One range is to be output from the listing below, exactly as written: the line with "(hL : 44015835" to the line with "with_reducible apply State.settle_keeps", both kept.

== EXERCISE INPUT

-- ==== Sys2Proof/Laws/KeepDec.lean ====
section
/-! SUPPORT. Every operation of Machine/Dec.lean keeps what `Keeps` says. -/

set_option Elab.async false

namespace Sys2Proof.Machine

theorem State.freeFrame_keeps {L : Nat} {u : State} (s : State) (f : Frame) (hL : 9043995 ||| L = L) (hu : Keeps L u s) :
    Keeps L u (State.freeFrame s f) := by
  unfold State.freeFrame
  try dsimp only
  repeat' first
    | with_reducible assumption
    | exact lor_sub hL rfl
    | with_reducible apply State.freeAll_keeps
    | split

theorem State.dropJob_keeps {L : Nat} {u : State} (s : State) (st : Nat) (seq : Nat) (hL : 44015771 ||| L = L) (hu : Keeps L u s) :
    Keeps L u (State.dropJob s st seq) := by
  unfold State.dropJob
  try dsimp only
  repeat' first
    | with_reducible assumption
    | exact lor_sub hL rfl
    | with_reducible apply State.dropPic_keeps
    | with_reducible apply State.dropTiles_keeps
    | with_reducible apply State.lnkEnd_keeps
    | with_reducible apply State.freePlan_keeps
    | split
    | refine Keeps.upd hL ?_

theorem State.loseLive_keeps {L : Nat} {u : State} (s : State) (st : Nat) (f : Frame) (hL : 44015835 ||| L = L) (hu : Keeps L u s) :
    Keeps L u (State.loseLive s st f) := by
  unfold State.loseLive
  try dsimp only
  repeat' first
    | with_reducible assumption
    | exact lor_sub hL rfl
    | with_reducible apply State.settle_keeps
    | with_reducible apply State.markGap_keeps
    | with_reducible apply State.dropJob_keeps

theorem State.freeOld_keeps {L : Nat} {u : State} (s : State) (st : Nat) (hL : 9044059 ||| L = L) (hu : Keeps L u s) :
    Keeps L u (State.freeOld s st) := by
  unfold State.freeOld
  try dsimp only
  repeat' first
    | with_reducible assumption
    | exact lor_sub hL rfl
    | with_reducible apply Keeps.ite <;> intro _
    | with_reducible apply State.setStream_keeps
    | with_reducible apply State.freeAll_keeps
    | split

theorem State.resumeDec_keeps {L : Nat} {u : State} (s : State) (st : Nat) (hL : 65 ||| L = L) (hu : Keeps L u s) :
    Keeps L u (State.resumeDec s st) := by
  unfold State.resumeDec
  try dsimp only
  repeat' first
    | with_reducible assumption
    | exact lor_sub hL rfl
    | with_reducible apply Keeps.ite <;> intro _
    | with_reducible apply State.setStream_keeps
    | with_reducible apply State.wr_keeps
    | with_reducible apply State.setReg_keeps
    | split

theorem State.engineNote_keeps {L : Nat} {u : State} (s : State) (e : Nat) (hL : 1 ||| L = L) (hu : Keeps L u s) :
    Keeps L u (State.engineNote s e) := by
  unfold State.engineNote
  try dsimp only
  repeat' first
    | with_reducible assumption
    | exact lor_sub hL rfl
    | with_reducible apply Keeps.ite <;> intro _
    | with_reducible apply State.wr_keeps
    | split

theorem State.enginesNote_keeps {L : Nat} {u : State} (s : State) (hL : 1 ||| L = L) (hu : Keeps L u s) :
    Keeps L u (State.enginesNote s) := by
  unfold State.enginesNote
  try dsimp only
  repeat' first
    | with_reducible assumption
    | exact lor_sub hL rfl
    | with_reducible apply State.engineNote_keeps
    | with_reducible apply Keeps.foldl
    | with_reducible apply Keeps.foldl_fst
    | intro _ _ _

theorem State.setEngineSt_keeps {L : Nat} {u : State} (s : State) (e : Nat) (v : Nat) (hL : 1 ||| L = L) (hu : Keeps L u s) :
    Keeps L u (State.setEngineSt s e v) := by
  unfold State.setEngineSt
  try dsimp only
  repeat' first
    | with_reducible assumption
    | exact lor_sub hL rfl
    | with_reducible apply Keeps.ite <;> intro _
    | with_reducible apply State.wr_keeps
    | split

theorem State.movesDone_keeps {L : Nat} {u : State} (s : State) (e : Nat) (hL : 1 ||| L = L) (hu : Keeps L u s) :
    Keeps L u (State.movesDone s e) := by
  unfold State.movesDone
  try dsimp only
  repeat' first
    | with_reducible assumption
    | exact lor_sub hL rfl
    | with_reducible apply Keeps.ite <;> intro _
    | with_reducible apply State.setEngineSt_keeps
    | split

theorem State.placeMove_keeps {L : Nat} {u : State} (s : State) (st : Nat) (hL : 64 ||| L = L) (hu : Keeps L u s) :
    Keeps L u (State.placeMove s st) := by
  unfold State.placeMove
  try dsimp only
  repeat' first
    | with_reducible assumption
    | exact lor_sub hL rfl
    | with_reducible apply State.setStream_keeps
    | split

theorem State.beginMoves_keeps {L : Nat} {u : State} (s : State) (e : Nat) (hL : 65 ||| L = L) (hu : Keeps L u s) :
    Keeps L u (State.beginMoves s e) := by
  unfold State.beginMoves
  try dsimp only
  repeat' first
    | with_reducible assumption
    | exact lor_sub hL rfl
    | with_reducible apply State.setStream_keeps
    | with_reducible apply State.placeMove_keeps
    | with_reducible apply State.wr_keeps
    | with_reducible apply Keeps.foldl
    | with_reducible apply Keeps.foldl_fst
    | intro _ _ _

theorem execDecOffline_keeps {L : Nat} {u : State} (engine : Nat) (s : State) (hL : 33554497 ||| L = L) (hu : Keeps L u s) :
    KeepsO L u (execDecOffline engine s) := by
  unfold execDecOffline
  try dsimp only
  repeat' first
    | with_reducible assumption
    | exact lor_sub hL rfl
    | with_reducible apply KeepsO.of_next
    | with_reducible apply KeepsO.ite <;> intro _
    | with_reducible apply Keeps.ite <;> intro _
    | with_reducible apply State.bar_keeps
    | refine (State.bar_keeps _ _ _ ?_ ?_ ?_).next _ (by with_reducible assumption)
    | with_reducible apply State.wr_keeps
    | with_reducible apply State.setEngineSt_keeps
    | with_reducible apply State.movesDone_keeps
    | with_reducible apply State.beginMoves_keeps
    | intro _ _
    | intro _
    | split

theorem State.placeWaiting_keeps {L : Nat} {u : State} (s : State) (hL : 64 ||| L = L) (hu : Keeps L u s) :
    Keeps L u (State.placeWaiting s) := by
  unfold State.placeWaiting
  try dsimp only
  repeat' first
    | with_reducible assumption
    | exact lor_sub hL rfl
    | with_reducible apply State.placeMove_keeps
    | with_reducible apply Keeps.foldl
    | with_reducible apply Keeps.foldl_fst
    | intro _ _ _

theorem execDecOnline_keeps {L : Nat} {u : State} (engine : Nat) (s : State) (hL : 33554497 ||| L = L) (hu : Keeps L u s) :
    KeepsO L u (execDecOnline engine s) := by
  unfold execDecOnline
  try dsimp only
  repeat' first
    | with_reducible assumption
    | exact lor_sub hL rfl
    | with_reducible apply KeepsO.of_next
    | with_reducible apply KeepsO.ite <;> intro _
    | with_reducible apply Keeps.ite <;> intro _
    | with_reducible apply State.bar_keeps
    | refine (State.bar_keeps _ _ _ ?_ ?_ ?_).next _ (by with_reducible assumption)
    | with_reducible apply State.wr_keeps
    | with_reducible apply State.setEngineSt_keeps
    | with_reducible apply State.placeWaiting_keeps
    | intro _ _
    | intro _
    | split

theorem State.failDec_keeps {L : Nat} {u : State} (s : State) (c : Cmd) (st : Nat) (ring : Nat) (code : Nat) (d0 : Nat) (d1 : Nat) (hL : 8388639 ||| L = L) (hu : Keeps L u s) :
    Keeps L u (State.failDec s c st ring code d0 d1) := by
  unfold State.failDec
  try dsimp only
  repeat' first
    | with_reducible assumption
    | exact lor_sub hL rfl
    | with_reducible apply State.file_keeps
    | with_reducible apply State.setErr_keeps
    | with_reducible apply State.done_keeps
    | with_reducible apply State.sendTo_keeps

theorem State.freeRefs_keeps {L : Nat} {u : State} (s : State) (st : Nat) (hL : 9044059 ||| L = L) (hu : Keeps L u s) :
    Keeps L u (State.freeRefs s st) := by
  unfold State.freeRefs
  try dsimp only
  repeat' first
    | with_reducible assumption
    | exact lor_sub hL rfl
    | with_reducible apply State.setStream_keeps
    | with_reducible apply State.uncommit_keeps
    | with_reducible apply State.freeAll_keeps

theorem State.openFails_keeps {L : Nat} {u : State} (s : State) (c : Cmd) (st : Nat) (k : Nat) (code : Nat) (d0 : Nat) (d1 : Nat) (hL : 8388703 ||| L = L) (hu : Keeps L u s) :
    Keeps L u (State.openFails s c st k code d0 d1) := by
  unfold State.openFails
  try dsimp only
  repeat' first
    | with_reducible assumption
    | exact lor_sub hL rfl
    | with_reducible apply Keeps.ite <;> intro _
    | with_reducible apply State.setStream_keeps
    | with_reducible apply State.failDec_keeps
    | split

theorem State.newOpening_keeps {L : Nat} {u : State} (s : State) (st : Nat) (hL : 4 ||| L = L) (hu : Keeps L u s) :
    Keeps L u (State.newOpening s st) := by
  unfold State.newOpening
  try dsimp only
  repeat' first
    | with_reducible assumption
    | with_reducible apply Keeps.ite <;> intro _
    | split
    | refine Keeps.upd hL ?_

theorem State.restartCounters_keeps {L : Nat} {u : State} (s : State) (st : Nat) (live : Bool) (hL : 8388609 ||| L = L) (hu : Keeps L u s) :
    Keeps L u (State.restartCounters s st live) := by
  unfold State.restartCounters
  try dsimp only
  repeat' first
    | with_reducible assumption
    | exact lor_sub hL rfl
    | with_reducible apply Keeps.ite <;> intro _
    | with_reducible apply State.setCnt_keeps
    | with_reducible apply State.setReg_keeps
    | with_reducible apply Keeps.foldl
    | with_reducible apply Keeps.foldl_fst
    | intro _ _ _
    | split

theorem State.openOn_keeps {L : Nat} {u : State} (s : State) (c : Cmd) (st : Nat) (e : Nat) (contract : BitVec 512) (hL : 9044831 ||| L = L) (hu : Keeps L u s) :
    Keeps L u (State.openOn s c st e contract) := by
  unfold State.openOn
  try dsimp only
  repeat' first
    | with_reducible assumption
    | exact lor_sub hL rfl
    | with_reducible apply Keeps.ite <;> intro _
    | with_reducible apply State.newOpening_keeps
    | with_reducible apply State.restartCounters_keeps
    | with_reducible apply State.setStream_keeps
    | with_reducible apply State.dropKept_keeps
    | with_reducible apply State.wr_keeps
    | with_reducible apply State.setFlow_keeps
    | with_reducible apply State.done_keeps
    | with_reducible apply State.enginesNote_keeps
    | split

theorem State.openStream_keeps {L : Nat} {u : State} (s : State) (c : Cmd) (st : Nat) (contract : BitVec 512) (hL : 9044831 ||| L = L) (hu : Keeps L u s) :
    Keeps L u (State.openStream s c st contract) := by
  unfold State.openStream
  try dsimp only
  repeat' first
    | with_reducible assumption
    | exact lor_sub hL rfl
    | with_reducible apply Keeps.ite <;> intro _
    | with_reducible apply State.openFails_keeps
    | refine State.commit_keeps _ _ ?_ ?_ _ (by with_reducible assumption)
    | with_reducible apply State.openOn_keeps
    | split

theorem State.noteFseq_keeps {L : Nat} {u : State} (s : State) (j : Nat) (st : Nat) (seq : Nat) (hL : 4 ||| L = L) (hu : Keeps L u s) :
    Keeps L u (State.noteFseq s j st seq) := by
  unfold State.noteFseq
  try dsimp only
  repeat' first
    | with_reducible assumption
    | with_reducible apply Keeps.ite <;> intro _
    | split
    | refine Keeps.upd hL ?_

theorem State.noteRap_keeps {L : Nat} {u : State} (s : State) (j : Nat) (hL : 4 ||| L = L) (hu : Keeps L u s) :
    Keeps L u (State.noteRap s j) := by
  unfold State.noteRap
  try dsimp only
  repeat' first
    | with_reducible assumption
    | exact lor_sub hL rfl
    | with_reducible apply Keeps.ite <;> intro _
    | with_reducible apply State.updCmd_keeps
    | split
    | refine Keeps.upd hL ?_

theorem execStreamOpen_keeps {L : Nat} {u : State} (jidx : Nat) (contract : BitVec 512) (s : State) (hL : 42599263 ||| L = L) (hu : Keeps L u s) :
    KeepsO L u (execStreamOpen jidx contract s) := by
  unfold execStreamOpen
  try dsimp only
  repeat' first
    | with_reducible assumption
    | exact lor_sub hL rfl
    | with_reducible apply KeepsO.of_next
    | with_reducible apply KeepsO.ite <;> intro _
    | with_reducible apply Keeps.ite <;> intro _
    | with_reducible apply State.done_keeps
    | with_reducible apply State.fetchedObj_keeps
    | refine Keeps.of_fst (State.fetchedObj_keeps _ _ ?_ ?_) (by with_reducible assumption)
    | with_reducible apply State.setStream_keeps
    | with_reducible apply State.wr_keeps
    | with_reducible apply State.openStream_keeps
    | split

theorem State.takeFrame_keeps {L : Nat} {u : State} (s : State) (st : Nat) (f : Frame) (a3 : Option Nat) (job : Nat) (name : Nat × Nat × Nat) (hL : 24644 ||| L = L) (hu : Keeps L u s) :
    Keeps L u (State.takeFrame s st f a3 job name) := by
  unfold State.takeFrame
  try dsimp only
  repeat' first
    | with_reducible assumption
    | exact lor_sub hL rfl
    | with_reducible apply State.setStream_keeps
    | with_reducible apply State.noteFseq_keeps
    | with_reducible apply State.addJob_keeps
    | split

theorem execAuSubmit_keeps {L : Nat} {u : State} (jidx : Nat) (s : State) (hL : 41967711 ||| L = L) (hu : Keeps L u s) :
    KeepsO L u (execAuSubmit jidx s) := by
  unfold execAuSubmit
  try dsimp only
  repeat' first
    | with_reducible assumption
    | exact lor_sub hL rfl
    | with_reducible apply KeepsO.of_next
    | with_reducible apply KeepsO.ite <;> intro _
    | with_reducible apply Keeps.ite <;> intro _
    | with_reducible apply State.done_keeps
    | with_reducible apply State.failDec_keeps
    | with_reducible apply State.failCmd_keeps
    | with_reducible apply State.updCmd_keeps
    | with_reducible apply State.takeFrame_keeps
    | with_reducible apply State.startRead_keeps
    | split

theorem State.auFetched_keeps {L : Nat} {u : State} (s : State) (f : Frame) (hL : 33554438 ||| L = L) (hu : Keeps L u s) :
    Keeps L u (State.auFetched s f).1 := by
  unfold State.auFetched
  try dsimp only
  repeat' first
    | with_reducible assumption
    | exact lor_sub hL rfl
    | with_reducible apply State.fetched_keeps
    | refine Keeps.of_fst (State.fetched_keeps _ _ _ _ ?_ ?_) (by with_reducible assumption)
    | split

theorem execAuFetchDone_keeps {L : Nat} {u : State} (stream : Nat) (seq : Nat) (s : State) (hL : 42598495 ||| L = L) (hu : Keeps L u s) :
    KeepsO L u (execAuFetchDone stream seq s) := by
  unfold execAuFetchDone
  try dsimp only
  repeat' first
    | with_reducible assumption
    | exact lor_sub hL rfl
    | with_reducible apply KeepsO.of_next
    | with_reducible apply KeepsO.ite <;> intro _
    | with_reducible apply Keeps.ite <;> intro _
    | with_reducible apply State.auFetched_keeps
    | refine Keeps.of_fst (State.auFetched_keeps _ _ ?_ ?_) (by with_reducible assumption)
    | with_reducible apply State.draw_keeps
    | refine Keeps.of_fst (State.draw_keeps _ _ _ _ _ _ _ ?_ ?_) (by with_reducible assumption)
    | with_reducible apply State.setStream_keeps
    | split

====

ANSWER SECTION:
theorem State.loseLive_keeps {L : Nat} {u : State} (s : State) (st : Nat) (f : Frame) (hL : 44015835 ||| L = L) (hu : Keeps L u s) :
    Keeps L u (State.loseLive s st f) := by
  unfold State.loseLive
  try dsimp only
  repeat' first
    | with_reducible assumption
    | exact lor_sub hL rfl
    | with_reducible apply State.settle_keeps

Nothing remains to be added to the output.